Prompt:
Where a line contains the word "setCapture", copy that line from the records below.

======== Excerpted records ========

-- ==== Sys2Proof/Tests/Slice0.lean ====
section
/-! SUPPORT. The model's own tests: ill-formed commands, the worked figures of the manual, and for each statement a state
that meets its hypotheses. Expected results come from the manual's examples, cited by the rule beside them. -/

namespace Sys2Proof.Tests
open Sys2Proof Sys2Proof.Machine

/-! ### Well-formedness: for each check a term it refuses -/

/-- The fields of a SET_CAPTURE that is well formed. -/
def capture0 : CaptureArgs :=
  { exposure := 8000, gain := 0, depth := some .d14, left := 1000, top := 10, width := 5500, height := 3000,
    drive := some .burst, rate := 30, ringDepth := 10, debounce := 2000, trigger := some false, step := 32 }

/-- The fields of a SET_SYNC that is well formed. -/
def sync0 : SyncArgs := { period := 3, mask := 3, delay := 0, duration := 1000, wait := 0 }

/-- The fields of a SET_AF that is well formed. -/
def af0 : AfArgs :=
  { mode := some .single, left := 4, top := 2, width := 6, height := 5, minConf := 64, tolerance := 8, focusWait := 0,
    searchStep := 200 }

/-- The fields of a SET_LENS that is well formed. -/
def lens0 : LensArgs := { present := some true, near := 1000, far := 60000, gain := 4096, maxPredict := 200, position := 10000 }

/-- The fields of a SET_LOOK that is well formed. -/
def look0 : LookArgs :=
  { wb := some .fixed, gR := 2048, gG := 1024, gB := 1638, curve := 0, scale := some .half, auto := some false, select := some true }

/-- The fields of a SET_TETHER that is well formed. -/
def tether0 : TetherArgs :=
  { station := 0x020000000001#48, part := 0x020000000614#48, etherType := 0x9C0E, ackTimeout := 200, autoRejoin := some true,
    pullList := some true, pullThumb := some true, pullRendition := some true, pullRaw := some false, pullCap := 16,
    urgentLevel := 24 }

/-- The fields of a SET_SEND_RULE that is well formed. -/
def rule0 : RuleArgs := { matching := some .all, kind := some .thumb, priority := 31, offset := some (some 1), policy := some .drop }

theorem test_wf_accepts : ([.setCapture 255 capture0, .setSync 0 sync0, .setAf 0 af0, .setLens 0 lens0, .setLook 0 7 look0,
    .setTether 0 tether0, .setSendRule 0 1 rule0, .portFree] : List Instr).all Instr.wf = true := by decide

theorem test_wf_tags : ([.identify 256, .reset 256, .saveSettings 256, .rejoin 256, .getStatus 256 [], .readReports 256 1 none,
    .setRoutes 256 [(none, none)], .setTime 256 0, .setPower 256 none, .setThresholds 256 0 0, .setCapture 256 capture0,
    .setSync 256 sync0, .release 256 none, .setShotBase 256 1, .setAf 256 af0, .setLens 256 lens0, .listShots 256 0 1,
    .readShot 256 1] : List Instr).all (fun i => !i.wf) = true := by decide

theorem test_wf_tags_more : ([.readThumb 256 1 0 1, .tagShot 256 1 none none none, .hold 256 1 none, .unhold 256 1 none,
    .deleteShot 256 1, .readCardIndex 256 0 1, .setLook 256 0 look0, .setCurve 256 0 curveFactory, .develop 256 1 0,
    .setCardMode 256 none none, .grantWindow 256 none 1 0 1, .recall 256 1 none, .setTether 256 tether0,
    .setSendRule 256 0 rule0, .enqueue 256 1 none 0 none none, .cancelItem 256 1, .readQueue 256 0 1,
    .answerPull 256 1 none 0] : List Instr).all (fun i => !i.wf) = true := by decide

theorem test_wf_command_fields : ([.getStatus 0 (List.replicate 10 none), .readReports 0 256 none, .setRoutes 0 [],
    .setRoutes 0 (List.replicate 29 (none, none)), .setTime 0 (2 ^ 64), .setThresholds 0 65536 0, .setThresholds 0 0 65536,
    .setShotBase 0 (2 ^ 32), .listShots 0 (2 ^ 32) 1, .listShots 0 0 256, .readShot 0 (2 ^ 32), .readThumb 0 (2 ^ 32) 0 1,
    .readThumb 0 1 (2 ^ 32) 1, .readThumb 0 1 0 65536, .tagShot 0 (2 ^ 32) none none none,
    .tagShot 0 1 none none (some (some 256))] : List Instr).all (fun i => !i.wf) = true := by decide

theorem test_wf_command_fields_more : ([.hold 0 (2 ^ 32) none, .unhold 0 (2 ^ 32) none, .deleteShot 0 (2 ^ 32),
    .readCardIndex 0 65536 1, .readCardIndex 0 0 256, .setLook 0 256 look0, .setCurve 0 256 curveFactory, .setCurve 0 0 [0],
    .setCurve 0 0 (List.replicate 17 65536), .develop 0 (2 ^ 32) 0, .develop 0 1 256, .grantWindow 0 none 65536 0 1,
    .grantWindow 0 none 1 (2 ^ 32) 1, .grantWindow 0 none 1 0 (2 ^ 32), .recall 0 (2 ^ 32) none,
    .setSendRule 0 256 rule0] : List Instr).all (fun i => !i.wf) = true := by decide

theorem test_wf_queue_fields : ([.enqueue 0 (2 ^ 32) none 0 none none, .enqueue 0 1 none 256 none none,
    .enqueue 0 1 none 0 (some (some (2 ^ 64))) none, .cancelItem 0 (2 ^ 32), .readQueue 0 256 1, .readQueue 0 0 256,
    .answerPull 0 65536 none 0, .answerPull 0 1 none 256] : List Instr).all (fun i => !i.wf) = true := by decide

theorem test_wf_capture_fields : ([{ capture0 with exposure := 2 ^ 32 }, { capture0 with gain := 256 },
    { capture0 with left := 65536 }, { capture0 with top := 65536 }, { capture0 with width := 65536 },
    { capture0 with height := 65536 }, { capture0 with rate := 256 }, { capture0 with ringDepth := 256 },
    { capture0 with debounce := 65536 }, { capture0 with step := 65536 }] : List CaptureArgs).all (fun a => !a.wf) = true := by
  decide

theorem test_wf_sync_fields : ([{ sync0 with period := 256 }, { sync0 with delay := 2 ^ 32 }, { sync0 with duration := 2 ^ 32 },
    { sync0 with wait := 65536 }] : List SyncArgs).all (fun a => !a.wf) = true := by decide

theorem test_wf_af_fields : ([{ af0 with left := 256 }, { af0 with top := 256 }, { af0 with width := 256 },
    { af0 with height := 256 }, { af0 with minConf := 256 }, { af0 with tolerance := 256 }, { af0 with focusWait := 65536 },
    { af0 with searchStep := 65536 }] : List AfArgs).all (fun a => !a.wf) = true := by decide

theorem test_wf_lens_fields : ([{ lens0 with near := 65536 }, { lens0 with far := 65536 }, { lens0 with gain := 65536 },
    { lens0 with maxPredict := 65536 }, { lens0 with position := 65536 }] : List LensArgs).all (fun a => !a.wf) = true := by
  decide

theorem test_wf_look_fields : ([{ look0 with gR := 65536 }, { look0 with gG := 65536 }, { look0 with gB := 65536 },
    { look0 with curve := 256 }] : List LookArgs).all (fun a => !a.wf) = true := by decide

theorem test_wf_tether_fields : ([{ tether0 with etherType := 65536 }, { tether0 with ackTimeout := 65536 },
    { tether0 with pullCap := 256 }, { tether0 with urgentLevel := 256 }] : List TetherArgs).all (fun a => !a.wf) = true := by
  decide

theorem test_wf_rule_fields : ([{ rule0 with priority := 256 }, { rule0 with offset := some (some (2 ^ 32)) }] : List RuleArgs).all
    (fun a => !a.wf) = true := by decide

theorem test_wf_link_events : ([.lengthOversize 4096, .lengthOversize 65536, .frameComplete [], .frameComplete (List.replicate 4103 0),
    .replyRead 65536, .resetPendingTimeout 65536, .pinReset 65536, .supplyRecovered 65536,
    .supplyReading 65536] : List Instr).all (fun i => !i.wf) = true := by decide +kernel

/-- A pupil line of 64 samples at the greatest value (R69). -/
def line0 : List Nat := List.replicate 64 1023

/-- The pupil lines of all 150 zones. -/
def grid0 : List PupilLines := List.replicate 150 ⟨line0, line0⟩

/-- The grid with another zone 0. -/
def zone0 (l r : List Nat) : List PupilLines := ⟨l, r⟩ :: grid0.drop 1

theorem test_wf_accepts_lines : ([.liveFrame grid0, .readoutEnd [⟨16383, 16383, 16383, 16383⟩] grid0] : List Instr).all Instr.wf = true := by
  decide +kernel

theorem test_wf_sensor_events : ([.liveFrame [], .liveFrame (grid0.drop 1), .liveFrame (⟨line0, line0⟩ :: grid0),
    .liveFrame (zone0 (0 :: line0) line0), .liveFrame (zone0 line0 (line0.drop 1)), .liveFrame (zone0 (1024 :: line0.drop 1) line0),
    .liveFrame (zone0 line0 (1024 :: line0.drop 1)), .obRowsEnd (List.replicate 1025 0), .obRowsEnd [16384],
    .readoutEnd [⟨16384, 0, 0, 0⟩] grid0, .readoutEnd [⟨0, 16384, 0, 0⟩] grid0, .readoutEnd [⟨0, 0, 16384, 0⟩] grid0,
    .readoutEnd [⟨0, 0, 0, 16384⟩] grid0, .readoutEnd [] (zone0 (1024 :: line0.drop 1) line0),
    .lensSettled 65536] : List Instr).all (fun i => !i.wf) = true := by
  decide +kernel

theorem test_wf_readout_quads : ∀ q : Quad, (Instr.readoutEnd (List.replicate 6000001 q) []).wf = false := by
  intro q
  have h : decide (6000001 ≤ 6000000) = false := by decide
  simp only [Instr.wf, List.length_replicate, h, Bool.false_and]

========
======== Excerpted records ========

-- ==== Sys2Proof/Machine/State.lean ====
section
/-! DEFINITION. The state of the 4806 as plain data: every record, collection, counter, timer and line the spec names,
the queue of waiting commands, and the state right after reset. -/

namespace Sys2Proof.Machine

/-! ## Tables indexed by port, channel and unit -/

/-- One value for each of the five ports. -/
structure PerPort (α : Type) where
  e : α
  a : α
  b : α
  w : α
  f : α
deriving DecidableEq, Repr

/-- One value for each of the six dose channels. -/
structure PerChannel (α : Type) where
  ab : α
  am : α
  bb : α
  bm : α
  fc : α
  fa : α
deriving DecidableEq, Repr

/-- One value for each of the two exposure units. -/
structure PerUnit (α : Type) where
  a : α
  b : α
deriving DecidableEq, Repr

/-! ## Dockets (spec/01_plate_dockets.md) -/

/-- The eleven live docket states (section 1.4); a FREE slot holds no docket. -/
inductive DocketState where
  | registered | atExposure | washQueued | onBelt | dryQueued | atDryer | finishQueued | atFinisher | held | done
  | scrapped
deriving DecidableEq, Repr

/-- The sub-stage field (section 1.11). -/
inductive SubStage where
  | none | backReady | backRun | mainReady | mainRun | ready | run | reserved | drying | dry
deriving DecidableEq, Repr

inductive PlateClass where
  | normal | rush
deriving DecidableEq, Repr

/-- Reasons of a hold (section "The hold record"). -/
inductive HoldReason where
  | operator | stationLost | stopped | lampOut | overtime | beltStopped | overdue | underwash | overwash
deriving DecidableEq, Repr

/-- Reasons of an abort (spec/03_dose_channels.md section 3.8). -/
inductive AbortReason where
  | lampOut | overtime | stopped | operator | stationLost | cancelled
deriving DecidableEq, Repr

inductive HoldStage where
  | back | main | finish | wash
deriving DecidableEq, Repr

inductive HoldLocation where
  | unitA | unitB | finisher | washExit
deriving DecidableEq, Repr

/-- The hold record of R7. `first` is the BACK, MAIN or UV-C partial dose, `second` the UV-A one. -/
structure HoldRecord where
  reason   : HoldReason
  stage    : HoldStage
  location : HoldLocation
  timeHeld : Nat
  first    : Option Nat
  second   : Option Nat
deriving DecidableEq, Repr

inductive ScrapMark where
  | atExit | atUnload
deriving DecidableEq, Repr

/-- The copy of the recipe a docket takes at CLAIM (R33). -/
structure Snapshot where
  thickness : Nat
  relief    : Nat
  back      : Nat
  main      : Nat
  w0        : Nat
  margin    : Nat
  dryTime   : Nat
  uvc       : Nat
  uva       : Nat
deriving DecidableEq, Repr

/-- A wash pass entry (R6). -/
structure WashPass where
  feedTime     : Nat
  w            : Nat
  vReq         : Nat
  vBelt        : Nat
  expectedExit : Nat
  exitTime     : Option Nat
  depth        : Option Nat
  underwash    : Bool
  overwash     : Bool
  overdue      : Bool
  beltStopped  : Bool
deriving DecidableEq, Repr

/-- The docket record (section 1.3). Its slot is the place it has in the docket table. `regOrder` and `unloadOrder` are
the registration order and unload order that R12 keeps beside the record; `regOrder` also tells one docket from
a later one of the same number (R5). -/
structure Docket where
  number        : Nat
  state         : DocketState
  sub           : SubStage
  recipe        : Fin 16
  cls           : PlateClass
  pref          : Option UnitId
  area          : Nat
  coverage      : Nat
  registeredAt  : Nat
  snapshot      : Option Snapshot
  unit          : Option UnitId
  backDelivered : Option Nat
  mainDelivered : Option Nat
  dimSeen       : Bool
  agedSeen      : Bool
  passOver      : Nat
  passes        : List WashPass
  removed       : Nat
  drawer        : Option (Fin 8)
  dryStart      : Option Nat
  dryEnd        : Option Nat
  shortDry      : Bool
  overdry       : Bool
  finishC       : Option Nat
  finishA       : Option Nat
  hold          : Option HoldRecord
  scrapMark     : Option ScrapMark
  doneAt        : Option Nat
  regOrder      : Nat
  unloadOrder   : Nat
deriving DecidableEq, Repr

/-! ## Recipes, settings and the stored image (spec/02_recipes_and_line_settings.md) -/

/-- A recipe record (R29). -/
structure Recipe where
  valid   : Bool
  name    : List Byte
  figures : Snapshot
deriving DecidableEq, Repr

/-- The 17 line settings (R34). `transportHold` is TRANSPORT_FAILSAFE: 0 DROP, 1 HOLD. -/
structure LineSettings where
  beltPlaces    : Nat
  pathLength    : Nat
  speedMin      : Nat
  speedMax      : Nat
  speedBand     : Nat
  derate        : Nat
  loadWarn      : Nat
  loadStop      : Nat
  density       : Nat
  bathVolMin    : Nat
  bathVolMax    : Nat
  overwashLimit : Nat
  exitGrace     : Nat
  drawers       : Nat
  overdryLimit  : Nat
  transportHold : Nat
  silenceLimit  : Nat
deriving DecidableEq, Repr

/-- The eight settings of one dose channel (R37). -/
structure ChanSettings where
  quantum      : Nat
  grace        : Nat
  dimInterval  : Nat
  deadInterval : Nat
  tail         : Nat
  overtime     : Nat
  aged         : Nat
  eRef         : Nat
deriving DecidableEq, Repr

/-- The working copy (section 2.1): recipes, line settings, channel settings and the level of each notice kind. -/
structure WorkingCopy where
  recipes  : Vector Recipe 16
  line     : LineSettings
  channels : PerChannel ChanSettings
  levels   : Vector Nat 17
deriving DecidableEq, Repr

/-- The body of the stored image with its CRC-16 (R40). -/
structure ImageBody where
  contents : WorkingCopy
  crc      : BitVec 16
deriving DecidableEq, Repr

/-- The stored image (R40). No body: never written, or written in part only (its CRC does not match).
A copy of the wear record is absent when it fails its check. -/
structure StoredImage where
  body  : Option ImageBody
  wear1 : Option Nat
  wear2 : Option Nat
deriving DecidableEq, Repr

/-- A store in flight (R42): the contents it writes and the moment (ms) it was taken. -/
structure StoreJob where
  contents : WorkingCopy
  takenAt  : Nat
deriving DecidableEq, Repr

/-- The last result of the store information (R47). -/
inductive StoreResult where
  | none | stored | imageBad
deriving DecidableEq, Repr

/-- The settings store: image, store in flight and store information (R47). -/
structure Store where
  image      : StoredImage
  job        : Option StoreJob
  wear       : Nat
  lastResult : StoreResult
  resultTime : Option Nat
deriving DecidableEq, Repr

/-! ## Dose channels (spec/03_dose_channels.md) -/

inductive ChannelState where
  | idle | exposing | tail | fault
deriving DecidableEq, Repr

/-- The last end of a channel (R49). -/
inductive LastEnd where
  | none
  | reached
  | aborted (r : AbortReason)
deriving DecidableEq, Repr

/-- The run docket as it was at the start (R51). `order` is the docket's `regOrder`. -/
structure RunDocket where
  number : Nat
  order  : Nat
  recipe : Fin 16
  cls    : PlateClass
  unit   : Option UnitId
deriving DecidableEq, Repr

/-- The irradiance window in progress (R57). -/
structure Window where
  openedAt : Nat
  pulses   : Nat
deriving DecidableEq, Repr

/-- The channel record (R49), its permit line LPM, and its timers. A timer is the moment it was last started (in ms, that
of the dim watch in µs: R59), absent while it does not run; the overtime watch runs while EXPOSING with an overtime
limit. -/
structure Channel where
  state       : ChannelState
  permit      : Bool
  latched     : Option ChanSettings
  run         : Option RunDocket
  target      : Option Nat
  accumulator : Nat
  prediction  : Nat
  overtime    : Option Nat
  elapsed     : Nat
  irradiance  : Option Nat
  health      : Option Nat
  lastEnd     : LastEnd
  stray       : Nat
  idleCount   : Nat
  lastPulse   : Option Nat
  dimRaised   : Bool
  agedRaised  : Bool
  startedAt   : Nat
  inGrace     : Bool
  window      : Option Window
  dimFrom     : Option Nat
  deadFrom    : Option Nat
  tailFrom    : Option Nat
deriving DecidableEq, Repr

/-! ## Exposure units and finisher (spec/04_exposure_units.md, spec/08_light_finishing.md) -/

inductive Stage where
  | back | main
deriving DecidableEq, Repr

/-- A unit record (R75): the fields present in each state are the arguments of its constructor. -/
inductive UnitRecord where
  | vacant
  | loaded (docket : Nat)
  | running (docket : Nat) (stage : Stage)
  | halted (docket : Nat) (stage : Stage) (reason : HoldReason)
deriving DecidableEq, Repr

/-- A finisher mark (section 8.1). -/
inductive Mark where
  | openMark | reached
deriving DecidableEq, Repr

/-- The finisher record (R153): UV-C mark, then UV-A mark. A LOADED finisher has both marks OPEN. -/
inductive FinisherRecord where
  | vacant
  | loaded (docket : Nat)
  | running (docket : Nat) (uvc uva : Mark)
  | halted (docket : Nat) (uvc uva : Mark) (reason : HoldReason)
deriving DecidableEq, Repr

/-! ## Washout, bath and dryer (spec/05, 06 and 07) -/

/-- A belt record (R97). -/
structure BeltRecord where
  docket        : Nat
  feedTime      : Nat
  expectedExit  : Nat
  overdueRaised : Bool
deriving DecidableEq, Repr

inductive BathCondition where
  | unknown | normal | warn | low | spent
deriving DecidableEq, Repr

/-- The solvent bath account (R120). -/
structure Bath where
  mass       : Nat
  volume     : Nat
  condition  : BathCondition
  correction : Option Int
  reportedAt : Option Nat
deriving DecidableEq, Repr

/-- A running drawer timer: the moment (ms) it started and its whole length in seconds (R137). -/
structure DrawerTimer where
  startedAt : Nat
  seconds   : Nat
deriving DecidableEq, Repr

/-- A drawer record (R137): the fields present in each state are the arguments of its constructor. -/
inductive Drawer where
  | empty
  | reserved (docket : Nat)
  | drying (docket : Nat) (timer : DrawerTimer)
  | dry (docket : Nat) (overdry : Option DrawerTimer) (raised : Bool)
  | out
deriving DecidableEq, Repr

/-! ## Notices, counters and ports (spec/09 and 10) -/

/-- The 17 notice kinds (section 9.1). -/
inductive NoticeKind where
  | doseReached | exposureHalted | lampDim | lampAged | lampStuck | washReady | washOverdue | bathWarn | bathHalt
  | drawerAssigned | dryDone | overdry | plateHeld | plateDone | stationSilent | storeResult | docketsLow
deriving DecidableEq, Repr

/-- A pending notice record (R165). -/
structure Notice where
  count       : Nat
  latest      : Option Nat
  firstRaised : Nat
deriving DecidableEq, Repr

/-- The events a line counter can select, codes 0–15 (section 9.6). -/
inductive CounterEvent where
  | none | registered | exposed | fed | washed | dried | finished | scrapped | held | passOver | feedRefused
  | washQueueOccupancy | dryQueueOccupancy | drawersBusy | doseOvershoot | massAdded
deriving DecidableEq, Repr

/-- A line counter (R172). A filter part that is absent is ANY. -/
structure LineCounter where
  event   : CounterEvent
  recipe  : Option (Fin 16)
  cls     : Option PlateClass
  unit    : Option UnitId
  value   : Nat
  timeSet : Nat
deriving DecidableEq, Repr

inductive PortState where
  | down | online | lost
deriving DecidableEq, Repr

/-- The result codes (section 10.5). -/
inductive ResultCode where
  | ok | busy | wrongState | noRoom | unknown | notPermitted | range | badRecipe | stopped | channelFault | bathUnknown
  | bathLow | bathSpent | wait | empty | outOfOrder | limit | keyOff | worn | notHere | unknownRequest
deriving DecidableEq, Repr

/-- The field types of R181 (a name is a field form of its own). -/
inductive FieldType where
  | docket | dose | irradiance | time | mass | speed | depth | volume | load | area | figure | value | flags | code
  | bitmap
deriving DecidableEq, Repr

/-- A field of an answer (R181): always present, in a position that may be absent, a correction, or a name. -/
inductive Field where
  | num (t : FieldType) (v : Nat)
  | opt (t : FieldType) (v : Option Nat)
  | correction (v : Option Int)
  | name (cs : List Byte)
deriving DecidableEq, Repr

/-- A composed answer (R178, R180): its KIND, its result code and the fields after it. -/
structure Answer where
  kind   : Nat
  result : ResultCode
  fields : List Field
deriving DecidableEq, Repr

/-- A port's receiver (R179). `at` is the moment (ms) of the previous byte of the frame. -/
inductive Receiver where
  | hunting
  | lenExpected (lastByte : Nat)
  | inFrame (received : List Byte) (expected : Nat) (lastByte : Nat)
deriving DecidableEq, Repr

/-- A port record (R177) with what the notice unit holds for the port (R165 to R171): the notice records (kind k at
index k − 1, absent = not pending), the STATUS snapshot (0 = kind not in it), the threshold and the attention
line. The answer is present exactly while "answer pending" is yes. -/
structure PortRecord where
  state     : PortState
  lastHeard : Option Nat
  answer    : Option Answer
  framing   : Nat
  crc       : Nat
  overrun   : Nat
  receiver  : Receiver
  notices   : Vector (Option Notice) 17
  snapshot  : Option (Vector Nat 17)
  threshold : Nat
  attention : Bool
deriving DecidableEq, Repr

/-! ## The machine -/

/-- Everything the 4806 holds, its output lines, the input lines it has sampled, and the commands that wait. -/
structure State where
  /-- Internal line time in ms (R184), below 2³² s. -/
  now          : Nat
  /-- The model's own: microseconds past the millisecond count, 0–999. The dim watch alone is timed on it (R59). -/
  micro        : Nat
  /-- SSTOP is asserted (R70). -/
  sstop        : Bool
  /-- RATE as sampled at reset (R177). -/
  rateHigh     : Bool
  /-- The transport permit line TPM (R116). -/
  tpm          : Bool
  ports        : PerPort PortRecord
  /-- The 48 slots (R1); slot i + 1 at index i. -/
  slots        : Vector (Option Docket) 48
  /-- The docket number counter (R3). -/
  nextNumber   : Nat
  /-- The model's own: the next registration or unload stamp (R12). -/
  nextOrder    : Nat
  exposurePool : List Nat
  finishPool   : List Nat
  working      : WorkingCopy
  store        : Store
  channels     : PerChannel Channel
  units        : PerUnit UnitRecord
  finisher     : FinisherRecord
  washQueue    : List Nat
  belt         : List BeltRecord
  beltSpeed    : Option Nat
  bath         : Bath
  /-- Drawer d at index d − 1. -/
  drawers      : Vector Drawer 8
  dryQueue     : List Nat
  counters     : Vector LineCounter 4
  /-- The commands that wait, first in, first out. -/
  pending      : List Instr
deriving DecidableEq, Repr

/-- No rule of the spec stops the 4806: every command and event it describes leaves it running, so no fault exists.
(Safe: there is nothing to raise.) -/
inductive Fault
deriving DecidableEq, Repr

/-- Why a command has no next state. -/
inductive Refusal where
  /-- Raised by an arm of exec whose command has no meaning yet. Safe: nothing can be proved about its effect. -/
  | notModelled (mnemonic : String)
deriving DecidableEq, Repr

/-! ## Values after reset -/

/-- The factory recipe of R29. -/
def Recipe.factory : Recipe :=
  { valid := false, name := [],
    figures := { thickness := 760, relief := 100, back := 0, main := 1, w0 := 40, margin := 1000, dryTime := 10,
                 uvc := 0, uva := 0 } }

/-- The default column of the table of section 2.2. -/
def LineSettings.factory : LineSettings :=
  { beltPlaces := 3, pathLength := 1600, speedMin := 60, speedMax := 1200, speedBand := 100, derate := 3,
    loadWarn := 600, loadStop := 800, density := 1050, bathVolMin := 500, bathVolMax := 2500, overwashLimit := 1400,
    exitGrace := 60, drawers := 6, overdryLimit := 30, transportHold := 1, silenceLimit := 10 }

========

Solution:
theorem test_wf_accepts : ([.setCapture 255 capture0, .setSync 0 sync0, .setAf 0 af0, .setLens 0 lens0, .setLook 0 7 look0,
    .setRoutes 256 [(none, none)], .setTime 256 0, .setPower 256 none, .setThresholds 256 0 0, .setCapture 256 capture0,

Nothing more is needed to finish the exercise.